In the left diagram, the cardinalities allow
- 1 object of type A
- 1 object of type B
- 1 object of type A + 1 object of type B
- no objects
Cardinalities affect only the multiplicity of the association end where they apply. You need to write the last part of the condition (at least one A or at least one B) as a constraint (invariant). An invariant is a condition that always holds for every instance of that class.
If you write the constraint as pseudocode, it is enough to say that a!=null or b!=null.
You draw the invariant as a note with stereotype «invariant» attached to the constrained class.
In OCL (a language used for non-ambiguous description of constraints):
inv: not a.oclIsUndefined() or not b.oclIsUndefined()

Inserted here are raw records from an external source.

-- ==== Sys2Proof/Machine/Preempt.lean ====
section
/-!
DEFINITION. Pre-emption (R36, R41, R68, R379 to R382, R428): leaving the core, the save image with the liveness table, the arrival of
members whose saved PC is the relation instruction, and the pre-emption register's commands (R420).
-/
namespace Sys2Proof.Machine

/-! ## Leaving the core (R379 to R381) -/

/-- What a lane's hold becomes in a save: WAITM holds and LBAR arrivals stand; a lane that waits or sleeps runs on resume, at its
instruction or after its SLEEP (R238, R243, R305, R380). -/
def Hold.saved : Hold → Hold
  | .waitm m x => .waitm m x
  | .lbar k => .lbar k
  | _ => .free

/-- Whether a work-group can leave its core now: no halt is in progress (R380), no spill is going on there (R379). -/
def State.canLeave (s : State) (g : WorkGroup) : Bool :=
  (match g.halt with
   | .stopping _ => false
   | _ => true) && !(s.coreOf g.core).spill

/-- The REGGROW requests of a work-group: warp, target, number, lanes. -/
def Work.growsOf (w : Work) (wg : Nat) : List (Nat × Nat × Nat × List Nat) :=
  w.waiters.filterMap fun x =>
    match x.kind with
    | .reggrow n age => if x.wg == wg then some (x.wid, n, age, x.lanes) else none
    | _ => none

/-- The image of a work-group that leaves: its waits withdrawn, its REGGROW requests remembered (R36). -/
def Work.imageOf (w : Work) (g : WorkGroup) : Image :=
  let grow := w.growsOf g.id
  { wg := { g with pre := 0, warps := g.warps.map fun x =>
      { x with readyAge := 0, turn := [], paid := x.retired, lanes := ((upto 0 x.lanes.length).zip x.lanes).map fun e =>
        if grow.any fun r => r.1 == x.wid && r.2.2.2.contains e.1 then e.2 else { e.2 with hold := e.2.hold.saved, age := 0 } } },
    tiles := none, seqs := [], grow := grow.map fun r => (r.1, r.2.1, r.2.2.1), cid := g.core % 32, spilled := false }

/-- Work-groups that are placed together leave their cores together (R428): the registers' swap and the spill begin, and they stand in
one item at their launch's priority (R36, R420). (log 80, DESIGN CHOICE) -/
def State.leave (s : State) (p : Nat) (gs : List WorkGroup) (hold : Bool) : State :=
  match gs with
  | [] => s
  | g :: _ =>
    let ids := gs.map (·.id)
    let s1 := s.modWork p fun w =>
      let prio := ((w.launch g.seq).map (·.rcd.prio)).getD g.prio
      { w.spend fun x _ => ids.contains x.id with
               wgs := w.wgs.filter fun x => !ids.contains x.id, waiters := w.waiters.filter fun x => !ids.contains x.wg,
               items := w.items ++ [⟨g.seq, g.num, prio, s.cycle, prio, hold, false, .saved (gs.map w.imageOf)⟩] }
    (gs.foldl (fun st x => st.modCore x.core fun c => { c with spill := true, swapEnd := s.cycle + 64 }) s1).freeDeques p

/-- A work-group and its peers pre-empted (R379, R428), or marked to be when a halt or a spill is going on. One that is to be held is held
whatever it waits for already (R420). -/
def State.preemptGroup (s : State) (p : Nat) (g : WorkGroup) (hold : Bool) : State :=
  let w := s.work p
  let gs := (w.peers g).filter fun h => w.wgs.any (·.id == h.id)
  if gs.all s.canLeave then s.leave p gs (hold || gs.any (·.pre == 2))
  else
    let mine := fun h : WorkGroup => (gs.map (·.id)).contains h.id
    s.modWork p fun w => { w with wgs := updAll mine (fun h => { h with pre := if hold then 2 else max h.pre 1 }) w.wgs }

/-- Every work-group of a list that still stands on its core pre-empted. -/
def State.preemptEach (s : State) (p : Nat) (ids : List Nat) (hold : Bool) : State :=
  ids.foldl (fun st id =>
    match (st.work p).wg id with
    | some g => st.preemptGroup p g hold
    | none => st) s

/-- Pre-emptions that waited for a halt or a spill take effect (R379, R380). -/
def State.preemptWaiting (s : State) (p : Nat) : State :=
  (s.work p).wgs.foldl (fun st g =>
    match (st.work p).wg g.id with
    | some h => if h.pre ≠ 0 ∧ ((st.work p).peers h).all (fun x => !((st.work p).wgs.any (·.id == x.id)) || st.canLeave x) then
        st.preemptGroup p h (h.pre == 2) else st
    | none => st) s

/-! ## Liveness tables (R67, R68) -/

/-- The entry that covers an offset: `some (some n)`, `some none` when none does, none when the table counts as absent. -/
def State.liveScan (s : State) (p die tab off : Nat) : Nat → Nat → Option Nat → Option Nat → Option (Option Nat)
  | 0, _, _, found => some found
  | fuel + 1, n, prev, found =>
    match s.tableRead p die (tab + 16 + 24 * n) 4 with
    | some o =>
      if o % 4 ≠ 0 then none
      else if prev.any fun q => decide (o ≤ q) then none
      else s.liveScan p die tab off fuel (n + 1) (some o) (if o ≤ off then some n else found)
    | none => none

/-- The registers that a save keeps for a lane whose next instruction word stands at an address: all (`some none`), or a bit per register;
none when the table counts as absent for the save (R67). Of the entries' LIVE words only the covering one is read. A table without entries
covers nothing, and everything is kept. (log 85, DEDUCED) -/
def State.liveAt (s : State) (p core : Nat) (l : Launch) (pc : VAddr) : Option (Option Nat) :=
  let tab := l.rcd.livetab.toNat
  let die := dieOfSlice (sliceOfCore core)
  match s.tableRead p die tab 4 with
  | some n =>
    if tab = 0 ∨ 2 ^ 20 < n then none
    else if pc.toNat < l.rcd.code.toNat then some none
    else
      match s.liveScan p die tab (pc.toNat - l.rcd.code.toNat) n 0 none none with
      | none => none
      | some none => some none
      | some (some k) => (s.tableRead p die (tab + 24 + 24 * k) 16).map some
  | none => none

/-- The address of the next instruction word that a lane will issue: one held in WAITM or LBAR goes on at the word after it (R23, R233). -/
def Lane.nextIssue (x : Lane) : VAddr :=
  match x.hold with
  | .waitm _ _ => (x.cur.past 1).next
  | .lbar _ => (x.cur.past 1).next
  | _ => x.cur.next

/-- Whether the liveness table serves the save of a work-group: every part of it that its lanes need can be read (R67). -/
def State.liveTable (s : State) (p : Nat) (l : Launch) (g : WorkGroup) : Bool :=
  g.warps.all fun w => w.live.all fun k => (s.liveAt p g.core l (w.lane k).nextIssue).isSome

/-- A warp as its save keeps it (R68): a register that the table does not mark live is a free value. -/
def State.keepLive (s : State) (p core : Nat) (l : Launch) (w : Warp) : Warp :=
  (w.live).foldl (fun y k =>
    match s.liveAt p core l (w.lane k).nextIssue with
    | none => y
    | some none => y
    | some (some live) =>
      (upto 0 (8 * w.alloc)).foldl (fun z r =>
        if live.testBit r then z else z.setReg r k (Config.freeReg (s.tick * 64 + w.wid) (regKey r k))) y) w

/-! ## Arrival from the image (R41, R399) -/

/-- A code word that the part reads for itself. -/
def State.codeWord (s : State) (p core : Nat) (va : VAddr) : Nat :=
  match s.xlate ⟨p, dieOfSlice (sliceOfCore core), 3, false⟩ .fetch va.toNat with
  | .ok pa _ => s.mem.read pa 4
  | .bad _ => 0

/-- A warp with every result of one lane written, as the relation instruction at which the lane stands would await them (R153). -/
def Warp.flush (w : Warp) (l : Nat) : Warp :=
  ((w.lane l).results.foldl (fun z r => z.setRegs l r.vals) w).modLanes [l] fun x => { x with results := [] }

/-- The relation instruction at which a saved lane stands, if it stands at one, and its words. -/
def State.relationAt (s : State) (p core : Nat) (w : Warp) (l : Nat) : Option (RelOp × Nat) :=
  let x := w.lane l
  if x.cur.hdr || x.hold != .free then none
  else
    match decode 0 [s.codeWord p core x.cur.pc, s.codeWord p core (x.cur.pc + 4)] with
    | .instr (.group _ sc k r) _ => some (⟨false, k, r, sc, 0⟩, 1)
    | .instr (.groupWide _ sc i) _ => if i < 2 ^ 11 then some (⟨false, i / 256, i % 256, sc, 0⟩, 2) else none
    | .instr (.join _ sc a k r) _ => some (⟨true, k, r, sc, (w.reg a l).toNat⟩, 1)
    | .instr (.joinWide _ sc a i) _ => if i < 2 ^ 11 then some (⟨true, i / 256, i % 256, sc, (w.reg a l).toNat⟩, 2) else none
    | _ => none

/-- A saved lane counts as arrived at the pending point of its instance when it stands at that point's instruction (R41); a poisoned
schema register keeps it from arriving (R399), and so does a handler's edit of its PC that is still to come. The arrival is a release
(R56). -/
def State.arriveSaved (s : State) (p : Nat) (l : Launch) (g : WorkGroup) (w : Warp) (k : Nat) : Option State :=
  match s.relationAt p g.core w k with
  | none => none
  | some (op, size) =>
    let inst := instanceOf (w.lane k).lix op.k
    match (s.work p).pointAt g.seq op.k inst, l.schemas[op.schema]? with
    | some _, some sch =>
      if w.trap.edits.any (·.1 == k) || sch.uses.any fun r => decide (8 * w.alloc ≤ r) || w.poison.contains (regKey r k) then none
      else
        match arrivalCheck (s.part p) (s.work p) sch g.seq inst op with
        | .ok v => some ((s.drainLane p g.id w.wid k).arrive p g.seq inst op v (w.rowAt g.id k size))
        | .error _ => none
    | _, _ => none

/-- The lanes of a saved warp that arrive, taken in order: the state with their rows, and the warp without them, its holds tested (R23). -/
def State.arriveWarp (s : State) (p : Nat) (l : Launch) (g : WorkGroup) (w : Warp) : State × Warp :=
  let r := w.live.foldl (fun acc k =>
    match acc.1.arriveSaved p l g (w.flush k) k with
    | some s' => (s', acc.2.retireLanes [k] .arrived)
    | none => acc) (s, w)
  (r.1, r.2.testWaits)

/-! ## The spill (R379, R380, R381) -/

/-- Whether a saved work-group's image can be completed: no result and no multicast store of it is outstanding, no command of its sequencers
is in flight (R380, R381). -/
def State.spillable (s : State) (p : Nat) (m : Image) : Bool :=
  (m.wg.warps.all fun x => x.lanes.all fun y => y.results.all (·.ready)) && ((s.work p).seqsOf m.wg.id).all (·.cmds.isEmpty) &&
    !((s.work p).stores.any fun x => x.wg == m.wg.id && x.parked != 0)

/-- Pages of a work-group off its core that the part writes to their backing: it may take any that is not pinned (R81). (log 3, DESIGN
CHOICE) -/
def State.backPages (s : State) (g : WorkGroup) (pins : List Nat) : State :=
  { s with spad := s.spad.backed fun x =>
      g.space.any (·.space == x / 256) && !pins.contains x && Config.freeNat (s.tick * 2 ^ 40 + x) % 2 == 1 }

/-- An image completed: its pages (R81), results whose window has ended (R380), registers by the liveness table (a work-group in a handler or with a pending cause keeps all, R380), arrivals
(R41; members in a debug halt are waited for), tiles and sequencers (R381). -/
def State.spillImage (s : State) (p : Nat) (m : Image) : State × Image :=
  let g := { m.wg with warps := m.wg.warps.map Warp.writeEnded }
  let w := s.work p
  let keepAll := g.halt != .running || g.warps.any fun x => x.trap.cause != 0
  let c := s.coreOf g.core
  let tiles := if c.owner = g.id then some c.tiles else none
  let s1 := ((s.backPages g w.pins).modCore g.core fun c => if c.owner = g.id then { c with owner := 0 } else c).modWork p fun w =>
    { w with seqs := w.seqs.filter fun q => !(q.wg == g.id && q.cls != 4) }
  match w.launch g.seq with
  | none => (s1, { m with wg := g, tiles := tiles, seqs := w.seqsOf g.id, spilled := true })
  | some l =>
    let warps := if keepAll || !s.liveTable p l g then g.warps else g.warps.map (s.keepLive p g.core l)
    let r := if g.debug then (s1, warps) else warps.foldl (fun acc x =>
      let e := acc.1.arriveWarp p l g x
      (e.1, acc.2 ++ [e.2])) (s1, [])
    (r.1, { m with wg := { g with warps := r.2 }, tiles := tiles, seqs := w.seqsOf g.id, spilled := true })

/-- The images of item `i` whose work-group left core `core`, completed. -/
def State.spillItem (s : State) (p core : Nat) (i : Item) : State × Item :=
  match i.kind with
  | .saved imgs =>
    let r := imgs.foldl (fun acc m =>
      if m.wg.core = core ∧ !m.spilled ∧ acc.1.spillable p m = true then
        let e := acc.1.spillImage p m
        (e.1, acc.2 ++ [e.2])
      else (acc.1, acc.2 ++ [m])) (s, [])
    (r.1, { i with kind := .saved r.2 })
  | _ => (s, i)

/-- THE SPILL OF A CORE completes as far as it can: images are written, members arrive, relation points complete; a pre-emption that
waited begins. -/
def State.spillCore (s : State) (p core : Nat) : State :=
  let r := (s.work p).items.foldl (fun (acc : State × List Item) i =>
    let e := acc.1.spillItem p core i
    (e.1, acc.2 ++ [e.2])) (s, [])
  let s1 := r.1.modWork p fun w => { w with items := r.2 }
  let left := (s1.work p).images.any fun m => m.wg.core == core && !m.spilled
  let s2 := if left then s1 else s1.modCore core fun c => { c with spill := false }
  ((s2.settle p).preemptWaiting p).preemptDone p

/-! ## The pre-emption register (R420) -/

/-- CMD 1 or 2 for a core of the partition: every work-group there is pre-empted; a core that is none of its own is refused. -/
def State.preemptCommand (s : State) (p core : Nat) (hold : Bool) : State :=
  if (s.part p).preempt.state = 1 then s
  else if !ownsCore p core then s.modPart p fun x => { x with preempt := ⟨core, 3⟩ }
  else
    let s1 := s.modPart p fun x => { x with preempt := ⟨core, 1⟩ }
    (s1.preemptEach p ((((s1.work p).onCore core).filter fun g => !g.kept).map (·.id)) hold).preemptDone p

/-- CMD 3: every held work-group is released. -/
def State.preemptReleaseAll (s : State) (p : Nat) : State :=
  s.modWork p fun w => { w with items := w.items.map fun i => { i with held := false } }

/-! ## Room for a barrier's unplaced member (R30), and the REGGROW deadlock (R36) -/

/-- Whether one work-group is younger than another: a higher launch sequence number, then placed later. -/
def younger (a b : WorkGroup) : Bool := decide (b.num < a.num) || (a.num == b.num && decide (b.order < a.order))

/-- The youngest of some work-groups. -/
def youngest (gs : List WorkGroup) : Option WorkGroup :=
  gs.foldl (fun m g => match m with
    | some x => if younger g x then some g else some x
    | none => some g) none

/-- Whether every resident warp of a core waits in REGGROW, and none of its work-groups is leaving already (R36). -/
def Work.growStuck (w : Work) (core : Nat) : Bool :=
  let gs := w.onCore core
  let waiting (g : WorkGroup) (x : Warp) : Bool := (w.growsOf g.id).any fun r => r.1 == x.wid
  (gs.any fun g => !g.warps.isEmpty) && gs.all fun g => g.pre == 0 && g.warps.all (waiting g)

/-- When every resident warp of a core waits in REGGROW, the youngest waiting work-group is pre-empted (R36). -/
def State.growDeadlock (s : State) (p core : Nat) : State :=
  let gs := (s.work p).onCore core
  if (s.work p).growStuck core then
    match youngest (gs.filter fun g => !g.warps.isEmpty) with
    | some g => s.preemptGroup p g false
    | none => s
  else s

end Sys2Proof.Machine
end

(You can read more about OCL here)
The right diagram introduce a super-class Object that is not part of the description of your problem. There could be another classes that specialize Object (e.g. C) that you don't want in your association. In this case the invariant is more complex, because you need to require that:
- There is at most one instance of A
- There is at most one instance of B
- There are no instance of other classes.
(If you write the invariant in natural language, it is enough to mention the items above).
In OCL, assuming that the association end is named x, the invariant reads:
inv: x->select(oclIsKindOf(A))->size()<=1 and
x->select(oclIsKindOf(B))->size()<=1 and
x->select(not oclIsKindOf(A) and not oclIsKindOf(B))->isEmpty()
or
inv: let a:Integer = x->select(oclIsKindOf(A))->size() in
let b:Integer = x->select(oclIsKindOf(B))->size() in
a<=1 and b<=1 and x->size()=a+b